Phase 2 — Accept / Accepted
become_leader(t):
role = Leader
# Re-issue Accepts under our ballot for every recovered slot.
for slot in sorted(prepare_accepted.keys):
if slot in learned: continue
value = prepare_accepted[slot].value
accepts[slot] = (my_ballot, value)
accept_count[slot] = { self.id }
broadcast(Accept { ballot: my_ballot, slot, value })
next_slot = 1 + max(any seen slot in accepts ∪ learned, or -1)
last_heartbeat_sent = t
broadcast(Heartbeat { ballot: my_ballot })
drain_pending(out)
drain_pending():
while pending is non-empty:
value = pending.pop_front()
slot = next_slot; next_slot += 1
accepts[slot] = (my_ballot, value)
accept_count[slot] = { self.id }
broadcast(Accept { ballot: my_ballot, slot, value })

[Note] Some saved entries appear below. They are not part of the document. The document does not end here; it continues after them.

/-- FirstSettledSampleIsEval, ReversalThenClzIsCtzOverTwoEvaluations: `T_PD` itself is long enough, 0 is too short, and `Eval` has a value. -/
theorem witness_FirstSettledSampleIsEval : Config.tPD ≤ Config.tPD ∧ 0 < Config.tPD ∧ eval 0b000#3 1#64 = .ok 31#64 :=
  ⟨Nat.le_refl _, tPD_pos, by decide⟩

/-- StepKeepsResCurrent, EveryDriverRunKeepsResCurrent: a state that has the invariant, whose step completes. -/
theorem witness_StepKeepsResCurrent :
    ResCurrent (presented 5 1) ∧ step (presented 5 1) = .next ((presented 5 1).driveRes 0x8000000000000000#64) := by
  refine ⟨fun v h => ?_, rfl⟩
  have h : none = some v := h
  cases h

theorem witness_EveryDriverRunKeepsResCurrent :
    runDriver [.sample, .feedBack (.drive 1#3), .powerOff, .powerOn] (presented 5 1) =
      .next ((((presented 5 1).driveRes 0x8000000000000000#64).present (.drive 1#3)
        (.drive 0x8000000000000000#64)).powerOff.powerOn) := rfl

/-- The laws over nonzero values, over a single bit, and over an index in range. -/
theorem witness_laws : (1#64 ≠ 0#64) ∧ (1#32 ≠ 0#32) ∧ 63 < 64 ∧ 0 < 64 ∧ 1 < 64 := by decide

/-- RbitIsAnInvolution: its clause about the port. -/
theorem witness_RbitIsAnInvolution :
    exec .rbit32 (presented 4 1) = .next ((presented 4 1).driveRes 0x80000000#64) ∧
    exec .rbit32 { (presented 4 1).driveRes 0x80000000#64 with opnd := .drive 0x80000000#64 } =
      .next (State.driveRes { (presented 4 1).driveRes 0x80000000#64 with opnd := .drive 0x80000000#64 } 1#64) := ⟨rfl, rfl⟩

end Sys2Proof.Tests
end

/-! ## The end set bits of a value (00_scope.md R13) -/

namespace Sys2Proof.Machine

section EndSetBits

variable {n : Nat} {x : BitVec n}

theorem msb_lt (h : x ≠ 0#n) : msb x < n := by
  obtain ⟨inRange, -, -⟩ := msbBelow_spec x (exists_set_bit h)
  exact inRange

theorem getLsbD_msb (h : x ≠ 0#n) : x.getLsbD (msb x) = true := by
  obtain ⟨-, isSet, -⟩ := msbBelow_spec x (exists_set_bit h)
  exact isSet

theorem le_msb {j : Nat} (hj : x.getLsbD j = true) : j ≤ msb x := by
  have hjn : j < n := BitVec.lt_of_getLsbD hj
  obtain ⟨-, -, clearAbove⟩ := msbBelow_spec x ⟨j, hjn, hj⟩
  by_contra hlt
  exact Bool.false_ne_true ((clearAbove j (Nat.lt_of_not_le hlt) hjn).symm.trans hj)

theorem lsb_le {j : Nat} (hj : x.getLsbD j = true) : lsb x ≤ j := by
  obtain ⟨-, -, clearBelow, -⟩ := lsbFrom_spec x 0 n
  by_contra hlt
  exact Bool.false_ne_true ((clearBelow j (Nat.zero_le j) (Nat.lt_of_not_le hlt)).symm.trans hj)

theorem lsb_lt (h : x ≠ 0#n) : lsb x < n := by
  obtain ⟨i, hin, hi⟩ := exists_set_bit h
  exact Nat.lt_of_le_of_lt (lsb_le hi) hin

theorem getLsbD_lsb (h : x ≠ 0#n) : x.getLsbD (lsb x) = true := by
  obtain ⟨-, -, -, setBeforeEnd⟩ := lsbFrom_spec x 0 n
  exact setBeforeEnd (by simpa [lsb] using lsb_lt h)

end EndSetBits

/-- Settles O35: the downward search of `msb` passes only clear bits above its answer, and the upward search of `lsb` only clear bits below its answer. -/
theorem msbAndLsbFindTheEndSetBits : Obligations.MsbAndLsbFindTheEndSetBits :=
  fun _ _ hx => ⟨⟨msb_lt hx, getLsbD_msb hx, fun _ => le_msb⟩, ⟨lsb_lt hx, getLsbD_lsb hx, fun _ => lsb_le⟩⟩

end Sys2Proof.Machine


/-! ## The result is a function of the inputs (10_state.md R27) -/

namespace Sys2Proof.Machine

/-- The observation a completed step leaves depends on the levels of `ctl` and `opnd` alone (R27). -/
theorem res_eq_resultOf_of_step_next {s s' : State} (h : step s = .next s') :
    ∃ i, decodeSelect s.ctl.value = .ok i ∧ s'.res = some (resultOf i s.opnd.value) := by
  obtain ⟨i, ⟨-, selects, -⟩, rfl⟩ := step_next_iff.1 h
  exact ⟨i, selects, State.driveRes_res ..⟩

/-- Settles O19: equal levels on `ctl` select one operation, and it has one result for the level on `opnd`. -/
theorem equalInputsGiveEqualResults : Obligations.EqualInputsGiveEqualResults := by
  intro s t s' t' sameCtl sameOpnd stepS stepT
  obtain ⟨i, selectsI, resS⟩ := res_eq_resultOf_of_step_next stepS
  obtain ⟨j, selectsJ, resT⟩ := res_eq_resultOf_of_step_next stepT
  have sameInstr : i = j := Except.ok.inj (selectsI.symm.trans (sameCtl ▸ selectsJ))
  rw [resS, resT, sameInstr, sameOpnd]

end Sys2Proof.Machine


/-! ## The fields of a select word (30_encoding.md R61 to R63) -/

namespace Sys2Proof

@[simp] theorem instrOf_func (f : Func) (w : Width) : (instrOf f w).func = f := by
  cases f <;> cases w <;> rfl

@[simp] theorem instrOf_width (f : Func) (w : Width) : (instrOf f w).width = w := by
  cases f <;> cases w <;> rfl

section SelectFields

variable {c : Select} {o : BitVec 2} {f : Func} {i : Instr}

theorem funcOf_eq_some_iff : funcOf o = some f ↔ o = opselCode f := by
  cases f <;> revert o <;> decide

theorem funcOf_eq_none_iff : funcOf o = none ↔ o = 0b11#2 := by
  revert o; decide

theorem decodeSelect_of_funcOf_some (h : funcOf (opselOf c) = some f) :
    decodeSelect c = .ok (instrOf f (widthOf (wselOf c))) := by
  simp only [decodeSelect, h]

theorem decodeSelect_of_funcOf_none (h : funcOf (opselOf c) = none) :
    decodeSelect c = .error .reservedOpsel := by
  simp only [decodeSelect, h]

theorem exists_decodeSelect_ok_func (h : funcOf (opselOf c) = some f) :
    ∃ i, decodeSelect c = .ok i ∧ i.func = f :=
  ⟨_, decodeSelect_of_funcOf_some h, instrOf_func ..⟩

theorem width_eq_widthOf_of_decodeSelect (h : decodeSelect c = .ok i) : i.width = widthOf (wselOf c) := by
  cases hf : funcOf (opselOf c) with
  | none => rw [decodeSelect_of_funcOf_none hf] at h; cases h
  | some f => rw [decodeSelect_of_funcOf_some hf] at h; cases h; exact instrOf_width ..

end SelectFields

/-- Settles O1: `opsel` alone fixes the function of the decoded operation, `wsel` alone its width. -/
theorem selectFieldsChooseFunctionAndWidth : Obligations.SelectFieldsChooseFunctionAndWidth := by
  intro c
  refine ⟨fun h => exists_decodeSelect_ok_func (funcOf_eq_some_iff.2 h),
    fun h => exists_decodeSelect_ok_func (funcOf_eq_some_iff.2 h),
    fun h => exists_decodeSelect_ok_func (funcOf_eq_some_iff.2 h),
    fun h => decodeSelect_of_funcOf_none (funcOf_eq_none_iff.2 h), fun i hi => ?_⟩
  rw [width_eq_widthOf_of_decodeSelect hi, wselOf]
  exact ⟨fun h => by rw [h]; rfl, fun h => by rw [h]; rfl⟩

end Sys2Proof

/-! ## Reserved codes (30_encoding.md R68) -/

namespace Sys2Proof.Machine

theorem fetch_of_decodeSelect_error {s : State} {e : DecodeError} (hctl : SelectDriven s)
    (hdec : decodeSelect s.ctl.value = .error e) : fetch s = .error .reservedOpsel := by
  have hread : s.ctl.readLow 3 = some s.ctl.value :=
    (readLow_eq_some_iff ..).2 ⟨hctl, BitVec.extractLsb'_eq_self.symm⟩
  simp only [fetch, hread, hdec]

/-- A reserved code is refused whatever the supply, the stability and `opnd` are. -/
theorem step_of_decodeSelect_error {s : State} {e : DecodeError} (hctl : SelectDriven s)
    (hdec : decodeSelect s.ctl.value = .error e) : step s = .refused .reservedOpsel := by
  simp only [step, fetch_of_decodeSelect_error hctl hdec]

/-- Settles O23: `fetch` refuses both reserved codes before anything else of a driven `ctl` is looked at. -/
theorem reservedCodesAreRefused : Obligations.ReservedCodesAreRefused := by
  intro s hctl hcode
  have hdec : decodeSelect s.ctl.value = .error .reservedOpsel := by
    rcases hcode with h | h <;> rw [h] <;> rfl
  have hstep := step_of_decodeSelect_error hctl hdec
  refine ⟨⟨_, hstep⟩, fun t ht => ?_, fun _ _ => hstep⟩
  rw [hstep] at ht; cases ht

end Sys2Proof.Machine

/-! ## `Eval` and the decoder (30_encoding.md R67) -/

namespace Sys2Proof.Machine

section EvalDecodes

variable {c : Select} {f : Func} {i : Instr}

/-- `Eval` reads the width from `ctl[0]` as the decoder does. -/
theorem widthOf_wselOf (c : Select) : widthOf (wselOf c) = if c.getLsbD 0 then .w64 else .w32 := by
  revert c; decide

theorem eval_of_funcOf_some (h : funcOf (opselOf c) = some f) (x : Word) :
    eval c x = .ok (resultOf (instrOf f (widthOf (wselOf c))) x) := by
  have hopsel : c.extractLsb' 1 2 = opselCode f := funcOf_eq_some_iff.1 h
  rw [widthOf_wselOf, eval, hopsel]
  cases f <;> cases c.getLsbD 0 <;> rfl

theorem eval_of_funcOf_none (h : funcOf (opselOf c) = none) (x : Word) : eval c x = .error .reservedOpsel := by
  have hopsel : c.extractLsb' 1 2 = 0b11#2 := funcOf_eq_none_iff.1 h
  rw [eval, hopsel]
  rfl

/-- `Eval` has a value exactly where the decoder has an operation, and it is that operation's result. -/
theorem eval_eq_ok_iff {x v : Word} :
    eval c x = .ok v ↔ ∃ i, decodeSelect c = .ok i ∧ v = resultOf i x := by
  cases hf : funcOf (opselOf c) with
  | none => simp [eval_of_funcOf_none hf, decodeSelect_of_funcOf_none hf]
  | some f => simp [eval_of_funcOf_some hf, decodeSelect_of_funcOf_some hf, eq_comm]

/-- `Eval` refuses exactly where the decoder does, as a reserved code. -/
theorem eval_eq_error_iff {x : Word} {r : Refusal} :
    eval c x = .error r ↔ decodeSelect c = .error .reservedOpsel ∧ r = .reservedOpsel := by
  cases hf : funcOf (opselOf c) with
  | none => simp [eval_of_funcOf_none hf, decodeSelect_of_funcOf_none hf, eq_comm]
  | some f => simp [eval_of_funcOf_some hf, decodeSelect_of_funcOf_some hf]

end EvalDecodes

/-- Settles O7: where the decoder has an operation its duties are met, so the step drives `Eval`'s value; where it has none the code is reserved. -/
theorem stepIsEvalOfTheInputs : Obligations.StepIsEvalOfTheInputs := by
  intro s hctl hsettled hopnd
  refine ⟨fun v hv => ?_, fun r hr => ?_⟩
  · obtain ⟨i, hdec, rfl⟩ := eval_eq_ok_iff.1 hv
    exact step_next_iff.2 ⟨i, ⟨hctl, hdec, hsettled, hopnd i hdec⟩, rfl⟩
  · obtain ⟨hdec, rfl⟩ := eval_eq_error_iff.1 hr
    exact step_of_decodeSelect_error hctl hdec

end Sys2Proof.Machine

/-! ## Packing (30_encoding.md R65, 50_laws.md R125) -/

namespace Sys2Proof.Machine

theorem clz_le {n : Nat} (x : BitVec n) : clz x ≤ n := by
  unfold clz
  split <;> omega

theorem ctz_le {n : Nat} (x : BitVec n) : ctz x ≤ n := by
  unfold ctz
  split
  · exact Nat.le_refl n
  · next h => exact Nat.le_of_lt (lsb_lt h)

section PackCount

variable {c n : Nat}

/-- A count on `res` is exact, within the width, and the zero extension of its low 7 bits. -/
theorem packCount_exact (hc : c ≤ n) (hn : n ≤ 64) :
    packCount c = (BitVec.ofNat 7 c).setWidth 64 ∧ (packCount c).toNat = c ∧ (packCount c).toNat ≤ n := by
  have hval : (packCount c).toNat = c := packCount_toNat (Nat.le_trans hc hn)
  refine ⟨BitVec.eq_of_toNat_eq ?_, hval, hval.symm ▸ hc⟩
  rw [hval, BitVec.toNat_setWidth, BitVec.toNat_ofNat]
  omega

/-- The bits of `res` above those a count needs are zero. -/
theorem extractLsb'_packCount_eq_zero {k : Nat} (hc : c ≤ 64) (hk : c < 2 ^ k) (m : Nat) :
    (packCount c).extractLsb' k m = 0#m := by
  apply BitVec.eq_of_toNat_eq
  rw [BitVec.extractLsb'_toNat, packCount_toNat hc, Nat.shiftRight_eq_div_pow, Nat.div_eq_of_lt hk]
  rfl

end PackCount

/-- The result of each operation that counts is a packed count within its width. -/
theorem exists_resultOf_eq_packCount {i : Instr} (hi : i.func ≠ .rbit) (x : Word) :
    ∃ c, c ≤ i.width.bits ∧ resultOf i x = packCount c := by
  cases i with
  | clz32 => exact ⟨_, clz_le _, rfl⟩
  | clz64 => exact ⟨_, clz_le _, rfl⟩
  | ctz32 => exact ⟨_, ctz_le _, rfl⟩
  | ctz64 => exact ⟨_, ctz_le _, rfl⟩
  | rbit32 => exact absurd rfl hi
  | rbit64 => exact absurd rfl hi

theorem width_bits_le (i : Instr) : i.width.bits ≤ 64 := by
  cases i <;> decide

/-- A packed 32-bit value stands in `res[31:0]`, and `res[63:32]` is zero. -/
theorem packValue_halves (r : BitVec 32) :
    (packValue r).extractLsb' 0 32 = r ∧ (packValue r).extractLsb' 32 32 = 0#32 := by
  constructor <;> apply BitVec.eq_of_getLsbD_eq <;> intro k hk
  · have hk64 : k < 64 := by omega
    rw [BitVec.getLsbD_extractLsb', Nat.zero_add, packValue_getLsbD]
    simp only [hk, hk64, decide_true, Bool.true_and]
  · rw [BitVec.getLsbD_extractLsb', packValue_getLsbD, BitVec.getLsbD_of_ge r (32 + k) (Nat.le_add_right 32 k)]
    simp only [Bool.and_false, BitVec.getLsbD_zero]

try_decide(slot) # n=1 cluster
on Accept(b, slot, v) at acceptor:
if b >= promised_ballot:
promised_ballot = b
accepts[slot] = (b, v)
if role in {Candidate, Leader} and b > my_ballot:
step_down(t)
reset_election_deadline(t)
send Accepted(b, slot, ok=true, self.id) → b.proposer_id
else:
send Accepted(b, slot, ok=false, self.id) → b.proposer_id
on Accepted(b, slot, ok, from) at leader:
if role != Leader or b != my_ballot: drop
if not ok: step_down(t); return
accept_count[slot].insert(from)
try_decide(slot)
try_decide(slot):
if role != Leader or slot in learned: return
if |accept_count[slot]| >= quorum():
v = accepts[slot].value
learned[slot] = v
broadcast(Decided { slot, value: v })
on Decided(slot, v) at any node:
learned[slot] = v
reset_election_deadline(t)
on Heartbeat(b) at node:
if b >= my_ballot and role in {Candidate, Leader} and b.proposer_id != self.id:
step_down(t)
if b >= promised_ballot or (promised_ballot != ZERO and b == promised_ballot):
reset_election_deadline(t)
Simulator loop (per tick t in 0..rounds)
1. enqueue scheduled proposals — schedule[i] = (i+1) * rounds / (K+1)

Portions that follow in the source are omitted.